Assigned task:
Word for word, copy the line containing "rw [ih (at_" and each line after it in the records below, ending with the last line.

[Stored items]
=== Begin Enclosure ===
/-- A write within one line changes just the bytes that it names. -/
theorem Mem.byteOf_writePiece {m : Mem} (g : Grade) (pa : Nat) (d : List Byte) (poison : Bool) (hl : pa % 64 + d.length ≤ 64) (h : m.wf)
    (a : Nat) : (Mem.writePiece g m pa d poison).byteOf a = if pa ≤ a ∧ a < pa + d.length then d.getD (a - pa) 0#8 else m.byteOf a := by
  simp only [Mem.writePiece]
  split
  · next e he =>
    obtain ⟨hm, hline⟩ := find_line he
    have hw := wcMerge_wf (h.entry hm).1 (h.entry hm).2 hl
    obtain ⟨E, hE⟩ : ∃ E : WcEntry, ({ e with
      bytes := wcMerge e.bytes (pa % 64) d, poison := poison || (decide (d.length < 64) && e.poison) } : WcEntry) = E := ⟨_, rfl⟩
    have hEb : E.bytes = wcMerge e.bytes (pa % 64) d := by rw [← hE]
    have hEl : E.line = pa / 64 := by rw [← hE]; exact hline
    have hEw : E.wf := by simp only [WcEntry.wf, hEb]; exact hw
    -- the memory with the entry replaced, whether or not the entry then leaves
    have hk : ∀ q, Mem.entry? { m with wc := m.wc.map (fun x => if x.line == pa / 64 then E else x) } q =
        if q = pa / 64 then some E else m.entry? q := fun q => find_map_line m.wc E (pa / 64) q hEl ⟨e, hm, hline⟩
    have hmid := Mem.byteOf_merged (m := m) (a := a) (k := { m with wc := m.wc.map (fun x => if x.line == pa / 64 then E else x) }) hl rfl hEb hk
      (.inr ⟨e, he, rfl⟩)
    split
    · rw [hE, ← hmid]
      simp only [Mem.byteOf, Mem.entry?_leave, Mem.leave_bytes hEw, hk, hEl]
      by_cases hal : a / 64 = pa / 64 <;> simp [hal]
    · rw [hE]; exact hmid
  · next he =>
    have hn : m.entry? (pa / 64) = none := he
    split
    · next hd =>
      have hp : pa = pa / 64 * 64 := by omega
      have := Mem.byteOf_plain (m := m) (line := pa / 64) d poison hn (by omega) a
      rw [← hp] at this
      exact this
    · have hadd : ∀ k : Mem, k.entry? (pa / 64) = none → (∀ x, k.byteOf x = m.byteOf x) →
          Mem.byteOf { k with wc := k.wc ++ [(⟨pa / 64, wcMerge [] (pa % 64) d, poison⟩ : WcEntry)] } a =
            if pa ≤ a ∧ a < pa + d.length then d.getD (a - pa) 0#8 else m.byteOf a := by
        intro k hk hb
        rw [← hb a]
        exact Mem.byteOf_merged (m := k) (a := a) (e := ⟨pa / 64, wcMerge [] (pa % 64) d, poison⟩) hl rfl rfl
          (fun q => find_append_line k.wc ⟨pa / 64, wcMerge [] (pa % 64) d, poison⟩ q hk) (.inl ⟨hk, rfl⟩)
      split
      · split
        · next e t hmine =>
          have hmem : e ∈ m.wc := by
            have : e ∈ m.wc.filter (fun e => pairOf g e.line == pairOf g (pa / 64)) := by rw [hmine]; exact List.mem_cons_self ..
            exact (List.mem_filter.1 this).1
          refine hadd _ ?_ (fun x => Mem.byteOf_leave h (h.entry?_of_mem hmem) x)
          rw [Mem.entry?_leave]
          split
          · rfl
          · exact hn
        · exact hadd m hn (fun _ => rfl)
      · exact hadd m hn (fun _ => rfl)

theorem pieces_first {size a fuel len : Nat} (h : len ≠ 0) :
    pieces size a (fuel + 1) len = (a, min len (size - a % size)) :: pieces size (a + min len (size - a % size)) fuel (len - min len (size - a % size)) := by
  simp [pieces, h]

/-- A write of any length changes just the bytes that it names (R249, R250). -/
theorem Mem.byteOf_write {m : Mem} (g : Grade) (pa : Nat) (d : List Byte) (poison : Bool) (h : m.wf) (a : Nat) :
    (Mem.write g m pa d poison).byteOf a = if pa ≤ a ∧ a < pa + d.length then d.getD (a - pa) 0#8 else m.byteOf a := by
  -- the pieces from `at_` on write the bytes from there on
  have go : ∀ (fuel at_ len : Nat) (k : Mem), k.wf → pa ≤ at_ → at_ + len = pa + d.length → len = 0 ∨ at_ % 64 + len ≤ fuel * 64 →
      ((pieces 64 at_ fuel len).foldl (fun m x => Mem.writePiece g m x.1 ((d.drop (x.1 - pa)).take x.2) poison) k).byteOf a =
        if at_ ≤ a ∧ a < pa + d.length then d.getD (a - pa) 0#8 else k.byteOf a := by
    intro fuel
    induction fuel with
    | zero =>
      intro at_ len k _ _ h2 h3
      have : ¬ (at_ ≤ a ∧ a < pa + d.length) := by omega
      simp only [pieces, List.foldl_nil, this, if_false]
    | succ n ih =>
      intro at_ len k hk h1 h2 h3
      by_cases hlen : len = 0
      · have : ¬ (at_ ≤ a ∧ a < pa + d.length) := by omega
        simp only [pieces, hlen, if_true, List.foldl_nil, this, if_false]
      · rw [pieces_first hlen, List.foldl_cons]
        generalize hw : min len (64 - at_ % 64) = w
        have hdl : ((d.drop (at_ - pa)).take w).length = w := by simp only [List.length_take, List.length_drop]; omega
        have hfit : at_ % 64 + ((d.drop (at_ - pa)).take w).length ≤ 64 := by omega
        rw [ih (at_ + w) (len - w) _ (Mem.writePiece_wf g _ _ _ hfit hk) (by omega) (by omega) (by omega),
          Mem.byteOf_writePiece g _ _ _ hfit hk]
        simp only [hdl]
        by_cases ha : at_ + w ≤ a ∧ a < pa + d.length
        · have : at_ ≤ a ∧ a < pa + d.length := by omega
          simp only [ha, this, and_self, if_true]
        · by_cases hb : at_ ≤ a ∧ a < at_ + w
          · have h5 : at_ ≤ a ∧ a < pa + d.length := by omega
            have h6 : at_ - pa + (a - at_) = a - pa := by omega
            rw [if_neg ha, if_pos hb, if_pos h5, List.getD_eq_getElem?_getD, List.getD_eq_getElem?_getD,
              List.getElem?_take_of_lt (by omega), List.getElem?_drop, h6]
          · have : ¬ (at_ ≤ a ∧ a < pa + d.length) := by omega
            simp only [ha, hb, this, if_false]
  exact go (d.length / 64 + 2) pa d.length m h (Nat.le_refl _) rfl (.inr (by omega))

theorem reset_mem_wf : State.reset.mem.wf := Mem.init_wf

end Sys2Proof.Machine
end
=== End Enclosure ===
Problem solution:
        rw [ih (at_ + w) (len - w) _ (Mem.writePiece_wf g _ _ _ hfit hk) (by omega) (by omega) (by omega),
          Mem.byteOf_writePiece g _ _ _ hfit hk]
        simp only [hdl]
        by_cases ha : at_ + w ≤ a ∧ a < pa + d.length
        · have : at_ ≤ a ∧ a < pa + d.length := by omega
          simp only [ha, this, and_self, if_true]
        · by_cases hb : at_ ≤ a ∧ a < at_ + w
          · have h5 : at_ ≤ a ∧ a < pa + d.length := by omega
            have h6 : at_ - pa + (a - at_) = a - pa := by omega
            rw [if_neg ha, if_pos hb, if_pos h5, List.getD_eq_getElem?_getD, List.getD_eq_getElem?_getD,
              List.getElem?_take_of_lt (by omega), List.getElem?_drop, h6]
          · have : ¬ (at_ ≤ a ∧ a < pa + d.length) := by omega
            simp only [ha, hb, this, if_false]
  exact go (d.length / 64 + 2) pa d.length m h (Nat.le_refl _) rfl (.inr (by omega))

theorem reset_mem_wf : State.reset.mem.wf := Mem.init_wf

end Sys2Proof.Machine
end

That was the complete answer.